The SEC has also proposed a new Exchange Act Rule 17g-7, which would implement the requirement of Section 943 of the Act that NRSROs make certain disclosures in any report accompanying a credit rating relating to Exchange Act ABS. Under the proposed rule, an NRSRO would be required to include a description of the representations, warranties and enforcement mechanisms and how they differ from those applicable to issuances of similar securities.5 This disclosure would be required for all Exchange Act ABS, whether sold in a registered offering or exempt from registration.
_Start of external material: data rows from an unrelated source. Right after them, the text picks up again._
/-- Memories with the same words in a buffer of `n` words, and the same bytes outside it, are the same. -/
theorem Memory.ext_of_words {m m' : Memory} (h : m.wf) (h' : m'.wf) (a n : Nat)
    (words : ∀ j, j < n → m.readWord (a + 4 * j) = m'.readWord (a + 4 * j))
    (outside : ∀ b, ¬ (a ≤ b ∧ b < a + 4 * n) → m.read b = m'.read b) : m = m' := by
  refine Memory.ext_of_read h h' fun b => ?_
  by_cases hb : a ≤ b ∧ b < a + 4 * n
  · have inside := Memory.read_of_readWord_eq (words ((b - a) / 4) (by omega)) (Nat.mod_lt (b - a) (by omega : 4 > 0))
    rwa [show a + 4 * ((b - a) / 4) + (b - a) % 4 = b by omega] at inside
  · exact outside b hb

/-! ### The transform with the draw of any variant -/

theorem transformWords_of_pc (n a : Nat) (m : Memory) {c : Context} (h : c.variant = .pc) :
    transformWords pcNextWord n a m c = transformWords drawWord n a m c := by
  induction n generalizing a m c with
  | zero => rfl
  | succ n ih => rw [transformWords, transformWords, drawWord_of_pc h, ih _ _ ((pcNextWord_variant c).trans h)]

theorem transformWords_of_gc (n a : Nat) (m : Memory) {c : Context} (h : c.variant = .gc) :
    transformWords gcNextWord n a m c = transformWords drawWord n a m c := by
  induction n generalizing a m c with
  | zero => rfl
  | succ n ih => rw [transformWords, transformWords, drawWord_of_gc h, ih _ _ ((gcNextWord_variant c).trans h)]

@[simp] theorem transformWords_drawWord_context (n a : Nat) (m : Memory) (c : Context) :
    (transformWords drawWord n a m c).2 = afterDraws n c := by
  induction n generalizing a m c with
  | zero => rfl
  | succ n ih => rw [transformWords, ih, afterDraws_succ]

/-- Word `j` of the buffer meets word `j` of the keystream. -/
theorem transformWords_drawWord_readWord (n a : Nat) {m : Memory} (h : m.wf) (c : Context) {j : Nat} (hj : j < n) :
    (transformWords drawWord n a m c).1.readWord (a + 4 * j) = m.readWord (a + 4 * j) ^^^ keystreamWord c j := by
  induction n generalizing a m c j with
  | zero => omega
  | succ n ih =>
    rw [transformWords]
    cases j with
    | zero =>
      rw [Memory.readWord_congr fun k hk => transformWords_read_outside drawWord n (a + 4) _ _ (by omega)]
      exact Memory.readWord_writeWord h a _
    | succ j =>
      rw [show a + 4 * (j + 1) = a + 4 + 4 * j by omega, ih (a + 4) (Memory.writeWord_wf h _ _) _ (by omega),
        Memory.readWord_writeWord_outside m _ (by omega), keystreamWord_succ]

/-- The keystream runs on: the second part of the buffer is transformed with the context the first part leaves. -/
theorem transformWords_add (next : Context → Word × Context) (n n' a : Nat) (m : Memory) (c : Context) :
    transformWords next (n + n') a m c =
      transformWords next n' (a + 4 * n) (transformWords next n a m c).1 (transformWords next n a m c).2 := by
  induction n generalizing a m c with
  | zero => rw [Nat.zero_add]; rfl
  | succ n ih =>
    rw [Nat.add_right_comm, transformWords, ih, transformWords, show a + 4 * (n + 1) = a + 4 + 4 * n by omega]

/-! ### The command -/

variable {s : State} {slot : Half} {bb bl flags : Word} {c : Context}

theorem exec_crypt_keyed (h : s.slots[slot.toNat]? = some c) (hv : c.variant ≠ .none)
    (hacc : cryptAccepted s slot bb bl flags) :
    exec (.cipherCrypt 0 slot bb bl flags) s =
      .next (s.afterCrypt slot.toNat (transformWords drawWord (bl.toNat / 4) bb.toNat s.mem c)) := by
  refine execCipherCrypt_next.2 ⟨rfl, hacc, c, h, ?_⟩
  cases hvar : c.variant with
  | none => exact absurd hvar hv
  | pc => exact .inr (.inl ⟨rfl, by rw [← transformWords_of_pc _ _ _ hvar]; rfl⟩)
  | gc => exact .inr (.inr ⟨rfl, by rw [← transformWords_of_gc _ _ _ hvar]; rfl⟩)

/-- Settles O31: the command is the transform with the slot's draws. -/
theorem cryptXorsKeystream : Obligations.CryptXorsKeystream := by
  intro s slot bb bl flags ctx hslot hv hacc hwf
  refine ⟨_, exec_crypt_keyed hslot hv hacc, fun j hj => transformWords_drawWord_readWord _ _ hwf ctx hj, ?_, ?_,
    rfl, rfl, rfl, rfl, rfl, rfl⟩
  · obtain ⟨-, -, -, hlen⟩ := hacc
    intro a ha
    have hbytes : 4 * (bl.toNat / 4) = bl.toNat := Nat.mul_div_cancel' (Nat.dvd_of_mod_eq_zero hlen)
    exact transformWords_read_outside drawWord _ _ _ _ (hbytes.symm ▸ ha)
  · rw [State.afterCrypt_slots, transformWords_drawWord_context]

/-- A part of a valid buffer is valid (R50). -/
theorem Buffer.valid_of_within {cfg : Config} {b p : Buffer} (h : b.valid cfg = true) (hlen : p.len ≤ b.len)
    (hstop : p.stop ≤ b.stop) : p.valid cfg = true := by
  simp only [Buffer.valid, Bool.and_eq_true, decide_eq_true_eq] at h ⊢
  exact ⟨hlen.trans h.1, hstop.trans h.2⟩

/-- Settles O50: the second command finds in the slot the context that the first leaves, and its buffer begins where the
first's ends. -/
theorem cryptContinuesKeystream : Obligations.CryptContinuesKeystream := by
  intro s slot ctx bb n1 n2 hslot hv hvalid hlen hbase hmod1 hmod2
  obtain ⟨hlt, -⟩ := List.getElem?_eq_some_iff.1 hslot
  have valid1 : (bufferOf bb n1).valid s.cfg = true :=
    Buffer.valid_of_within hvalid (by simp only [bufferOf]; omega) (by simp only [Buffer.stop, bufferOf]; omega)
  have valid2 : (bufferOf (bb + n1) n2).valid s.cfg = true :=
    Buffer.valid_of_within hvalid (by simp only [bufferOf]; omega) (by simp only [Buffer.stop, bufferOf]; omega)
  have first := exec_crypt_keyed hslot hv (flags := 0) ⟨hlt, rfl, valid1, hmod1⟩
  have whole := exec_crypt_keyed hslot hv (flags := 0) ⟨hlt, rfl, hvalid, by omega⟩
  refine ⟨_, _, first, exec_crypt_keyed (c := afterDraws (n1.toNat / 4) ctx) ?_ ?_ ⟨?_, rfl, valid2, hmod2⟩, ?_⟩
  · rw [State.afterCrypt_slots, transformWords_drawWord_context, List.getElem?_set_self hlt]
  · rwa [afterDraws_variant]
  · rwa [State.nCtx_eq, State.afterCrypt_slots, List.length_set]
  · have next_base : bb.toNat + 4 * (n1.toNat / 4) = (bb + n1).toNat := by omega
    rw [whole, hlen, show (n1.toNat + n2.toNat) / 4 = n1.toNat / 4 + n2.toNat / 4 by omega, transformWords_add,
      next_base, transformWords_drawWord_context, State.afterCrypt_mem]
    simp [State.afterCrypt, State.withSlot, State.withSlots, State.withMem, State.finishOk, State.withOutcome]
For purposes of Rule 17g-7, a “credit rating” would include any expected or preliminary credit rating issued by an NRSRO, including those disclosed in pre-sale reports.

For assistance, please contact any of the following lawyers:

John Arnholz, Partner, Structured Transactions
john.arnholz@bingham.com, 202.373.6538

Reed D. Auerbach, Practice Group Leader, Structured Transactions
reed.auerbach@bingham.com, 212.705.7400

Jeffrey R. Johnson, Partner, Structured Transactions
jeffrey.johnson@bingham.com, 202.373.6626

Matthew P. Joseph, Partner, Structured Transactions
matthew.joseph@bingham.com, 212.705.7333

Steve Levitan, Partner, Structured Transactions
steve.levitan@bingham.com, 212.705.7325

Edmond Seferi, Partner, Structured Transactions
edmond.seferi@bingham.com, 212.705.7329

Charles A. Sweet, Partner, Corporate, M&A and Securities
charles.sweet@bingham.com, 202.373.6777

Roger P. Joseph, Practice Group Leader, Investment Management; Co-chair, Financial Services Area
roger.joseph@bingham.com, 617.951.8247

Edwin E. Smith, Partner, Financial Restructuring, Co-chair, Financial Services Area
edwin.smith@bingham.com, 617.951.8615


1 Disclosure for Asset-Backed Securities Required by Section 943 of the Dodd-Frank Wall Street Reform and Consumer Protection Act, Rel. Nos. 33-0148 and 34-63029 (the “Proposing Release”), available at http://www.sec.gov/rules/proposed/2010/33-9148.pdf.
2 The Dodd-Frank Act is available at
http://banking.senate.gov/public/_files/Rept111517DoddFrankWallStreetReformandConsumerProtectionAct.pdf. Our summary of the Dodd-Frank Act is available at /Media.aspx?MediaID=10963.
3 A “securitizer” is “(A) an issuer of an asset-backed security; or (B) a person who organizes and initiates an asset-backed securities transaction by selling or transferring assets, either directly or indirectly, including through an affiliate, to the issuer.”
4 The proposing release is available at http://www.sec.gov/rules/proposed/2010/33-9117.pdf. Our client alert on these proposals is available at /Media.aspx?MediaID=10665.
5 According to the Proposing Release, one way that an NRSRO could fulfill this requirement would be to review previous issuances on an initial and ongoing basis and establish benchmarks for various types of securities.